Provided records:
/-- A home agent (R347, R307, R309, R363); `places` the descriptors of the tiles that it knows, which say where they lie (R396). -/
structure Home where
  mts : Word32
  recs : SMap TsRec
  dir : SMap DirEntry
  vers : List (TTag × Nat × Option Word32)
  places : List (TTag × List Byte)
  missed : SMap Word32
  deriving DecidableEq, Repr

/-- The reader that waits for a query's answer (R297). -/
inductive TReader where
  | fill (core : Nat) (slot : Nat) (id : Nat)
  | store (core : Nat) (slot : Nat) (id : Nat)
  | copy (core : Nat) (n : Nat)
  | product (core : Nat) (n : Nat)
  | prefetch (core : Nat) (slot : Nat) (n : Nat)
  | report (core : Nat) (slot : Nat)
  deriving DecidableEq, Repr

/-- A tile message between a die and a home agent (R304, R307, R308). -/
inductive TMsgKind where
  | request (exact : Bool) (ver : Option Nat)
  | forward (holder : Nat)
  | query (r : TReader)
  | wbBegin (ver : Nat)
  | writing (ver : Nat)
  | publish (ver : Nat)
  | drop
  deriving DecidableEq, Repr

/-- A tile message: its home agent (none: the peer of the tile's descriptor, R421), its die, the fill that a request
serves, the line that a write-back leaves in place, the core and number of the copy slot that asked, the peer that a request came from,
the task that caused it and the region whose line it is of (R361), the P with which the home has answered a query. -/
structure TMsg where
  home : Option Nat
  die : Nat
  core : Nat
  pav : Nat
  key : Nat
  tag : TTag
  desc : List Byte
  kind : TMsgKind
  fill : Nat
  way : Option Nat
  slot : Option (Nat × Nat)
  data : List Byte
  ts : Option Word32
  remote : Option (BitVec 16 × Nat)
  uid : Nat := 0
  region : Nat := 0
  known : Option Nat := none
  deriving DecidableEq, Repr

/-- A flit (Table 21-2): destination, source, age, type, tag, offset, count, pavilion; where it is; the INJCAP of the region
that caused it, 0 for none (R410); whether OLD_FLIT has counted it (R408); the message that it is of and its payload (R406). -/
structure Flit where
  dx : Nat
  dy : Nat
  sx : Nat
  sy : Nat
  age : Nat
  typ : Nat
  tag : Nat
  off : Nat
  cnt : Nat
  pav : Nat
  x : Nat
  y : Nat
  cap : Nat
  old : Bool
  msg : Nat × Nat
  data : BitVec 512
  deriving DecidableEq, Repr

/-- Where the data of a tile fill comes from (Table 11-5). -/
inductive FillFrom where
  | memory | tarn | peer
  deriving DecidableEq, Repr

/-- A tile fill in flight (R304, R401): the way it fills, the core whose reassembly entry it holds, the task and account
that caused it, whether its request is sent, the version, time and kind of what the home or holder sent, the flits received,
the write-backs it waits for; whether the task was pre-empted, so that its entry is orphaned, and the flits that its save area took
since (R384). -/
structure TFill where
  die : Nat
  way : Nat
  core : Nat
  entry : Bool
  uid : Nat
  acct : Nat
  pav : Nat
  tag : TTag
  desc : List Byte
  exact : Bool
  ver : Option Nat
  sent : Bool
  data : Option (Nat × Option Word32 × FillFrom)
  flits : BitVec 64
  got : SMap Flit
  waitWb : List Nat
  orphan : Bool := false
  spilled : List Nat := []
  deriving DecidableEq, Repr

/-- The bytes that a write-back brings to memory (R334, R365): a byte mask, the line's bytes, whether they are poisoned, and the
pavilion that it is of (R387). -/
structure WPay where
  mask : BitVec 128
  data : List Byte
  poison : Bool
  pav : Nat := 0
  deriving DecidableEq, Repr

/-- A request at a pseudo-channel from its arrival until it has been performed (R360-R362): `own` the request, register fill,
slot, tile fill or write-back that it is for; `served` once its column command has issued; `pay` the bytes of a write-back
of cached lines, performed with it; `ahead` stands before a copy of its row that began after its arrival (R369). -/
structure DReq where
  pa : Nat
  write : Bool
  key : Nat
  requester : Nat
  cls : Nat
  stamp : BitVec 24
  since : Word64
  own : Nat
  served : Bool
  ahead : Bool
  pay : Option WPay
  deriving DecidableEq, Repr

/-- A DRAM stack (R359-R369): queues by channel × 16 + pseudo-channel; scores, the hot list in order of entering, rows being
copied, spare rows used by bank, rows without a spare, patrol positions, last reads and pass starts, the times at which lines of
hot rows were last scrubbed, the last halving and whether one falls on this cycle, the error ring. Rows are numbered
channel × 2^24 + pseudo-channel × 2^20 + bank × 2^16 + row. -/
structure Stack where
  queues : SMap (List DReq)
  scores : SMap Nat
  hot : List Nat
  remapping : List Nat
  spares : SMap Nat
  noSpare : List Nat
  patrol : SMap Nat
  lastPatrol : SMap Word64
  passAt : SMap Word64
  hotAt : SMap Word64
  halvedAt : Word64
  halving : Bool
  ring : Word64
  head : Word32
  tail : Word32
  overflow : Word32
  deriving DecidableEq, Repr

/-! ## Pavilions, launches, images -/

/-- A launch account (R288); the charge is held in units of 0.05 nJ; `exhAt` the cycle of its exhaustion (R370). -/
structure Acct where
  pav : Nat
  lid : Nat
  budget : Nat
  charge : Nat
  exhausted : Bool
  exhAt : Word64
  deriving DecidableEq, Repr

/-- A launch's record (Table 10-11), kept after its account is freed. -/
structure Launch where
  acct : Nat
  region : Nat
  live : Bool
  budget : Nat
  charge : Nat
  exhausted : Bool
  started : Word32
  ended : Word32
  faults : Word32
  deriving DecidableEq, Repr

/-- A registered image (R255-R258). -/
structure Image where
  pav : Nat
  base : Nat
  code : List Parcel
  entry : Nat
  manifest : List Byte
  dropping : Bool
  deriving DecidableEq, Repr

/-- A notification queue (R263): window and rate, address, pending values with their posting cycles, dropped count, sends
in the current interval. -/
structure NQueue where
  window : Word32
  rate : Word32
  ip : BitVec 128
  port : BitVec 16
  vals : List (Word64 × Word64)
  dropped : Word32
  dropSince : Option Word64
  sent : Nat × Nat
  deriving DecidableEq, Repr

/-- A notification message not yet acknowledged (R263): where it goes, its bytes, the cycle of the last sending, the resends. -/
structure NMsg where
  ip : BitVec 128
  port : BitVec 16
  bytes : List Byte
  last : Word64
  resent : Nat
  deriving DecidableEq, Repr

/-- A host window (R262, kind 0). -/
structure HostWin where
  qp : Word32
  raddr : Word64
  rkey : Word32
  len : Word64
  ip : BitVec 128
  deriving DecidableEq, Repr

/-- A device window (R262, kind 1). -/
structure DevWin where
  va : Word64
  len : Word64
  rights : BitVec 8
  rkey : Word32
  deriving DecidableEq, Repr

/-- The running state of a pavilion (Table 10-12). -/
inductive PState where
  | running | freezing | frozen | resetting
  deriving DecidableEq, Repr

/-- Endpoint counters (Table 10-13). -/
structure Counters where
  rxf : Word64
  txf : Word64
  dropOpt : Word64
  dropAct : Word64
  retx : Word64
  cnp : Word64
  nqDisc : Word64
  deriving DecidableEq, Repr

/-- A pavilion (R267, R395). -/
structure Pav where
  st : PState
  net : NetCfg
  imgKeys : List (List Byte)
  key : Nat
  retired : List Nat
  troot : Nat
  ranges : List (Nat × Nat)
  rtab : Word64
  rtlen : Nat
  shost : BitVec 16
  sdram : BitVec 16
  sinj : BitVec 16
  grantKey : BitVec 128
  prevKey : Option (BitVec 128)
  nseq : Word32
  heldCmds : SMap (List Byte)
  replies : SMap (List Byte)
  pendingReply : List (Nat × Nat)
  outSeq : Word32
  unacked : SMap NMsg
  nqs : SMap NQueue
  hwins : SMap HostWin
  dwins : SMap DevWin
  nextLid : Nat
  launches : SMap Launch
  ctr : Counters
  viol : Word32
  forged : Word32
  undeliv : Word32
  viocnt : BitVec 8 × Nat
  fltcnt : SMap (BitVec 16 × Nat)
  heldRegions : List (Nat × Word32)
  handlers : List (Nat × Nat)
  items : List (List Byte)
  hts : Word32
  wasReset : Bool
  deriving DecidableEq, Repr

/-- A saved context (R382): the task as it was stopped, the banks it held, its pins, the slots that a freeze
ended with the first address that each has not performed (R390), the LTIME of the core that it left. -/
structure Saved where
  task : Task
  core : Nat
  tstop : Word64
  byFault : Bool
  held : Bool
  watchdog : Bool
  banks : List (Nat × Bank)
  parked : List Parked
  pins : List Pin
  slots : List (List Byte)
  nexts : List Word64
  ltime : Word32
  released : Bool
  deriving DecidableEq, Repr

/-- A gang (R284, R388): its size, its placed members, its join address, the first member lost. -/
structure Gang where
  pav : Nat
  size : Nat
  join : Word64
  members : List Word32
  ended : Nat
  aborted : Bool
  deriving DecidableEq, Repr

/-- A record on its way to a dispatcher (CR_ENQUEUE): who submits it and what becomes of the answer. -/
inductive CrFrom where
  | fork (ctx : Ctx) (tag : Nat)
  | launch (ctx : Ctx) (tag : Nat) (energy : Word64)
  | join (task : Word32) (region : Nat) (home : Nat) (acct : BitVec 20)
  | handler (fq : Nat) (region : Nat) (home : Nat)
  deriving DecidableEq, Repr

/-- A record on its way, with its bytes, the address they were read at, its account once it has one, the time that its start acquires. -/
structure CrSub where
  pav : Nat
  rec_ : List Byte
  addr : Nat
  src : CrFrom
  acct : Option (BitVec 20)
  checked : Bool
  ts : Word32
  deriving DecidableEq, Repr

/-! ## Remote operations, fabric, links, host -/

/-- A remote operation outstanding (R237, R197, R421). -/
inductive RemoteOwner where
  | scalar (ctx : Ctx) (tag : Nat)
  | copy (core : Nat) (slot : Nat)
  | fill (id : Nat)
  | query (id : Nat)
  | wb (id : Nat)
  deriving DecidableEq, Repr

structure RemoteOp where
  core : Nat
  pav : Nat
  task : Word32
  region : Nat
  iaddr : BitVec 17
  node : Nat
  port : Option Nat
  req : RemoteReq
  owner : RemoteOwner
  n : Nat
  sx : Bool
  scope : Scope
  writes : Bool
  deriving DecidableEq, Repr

Goal of the exercise: Repeat exactly, please, each line from the beginning of the data through the line with "vers : List (TTag × Nat × Option Word32)" in it, and only those lines.

Your solution:
/-- A home agent (R347, R307, R309, R363); `places` the descriptors of the tiles that it knows, which say where they lie (R396). -/
structure Home where
  mts : Word32
  recs : SMap TsRec
  dir : SMap DirEntry
  vers : List (TTag × Nat × Option Word32)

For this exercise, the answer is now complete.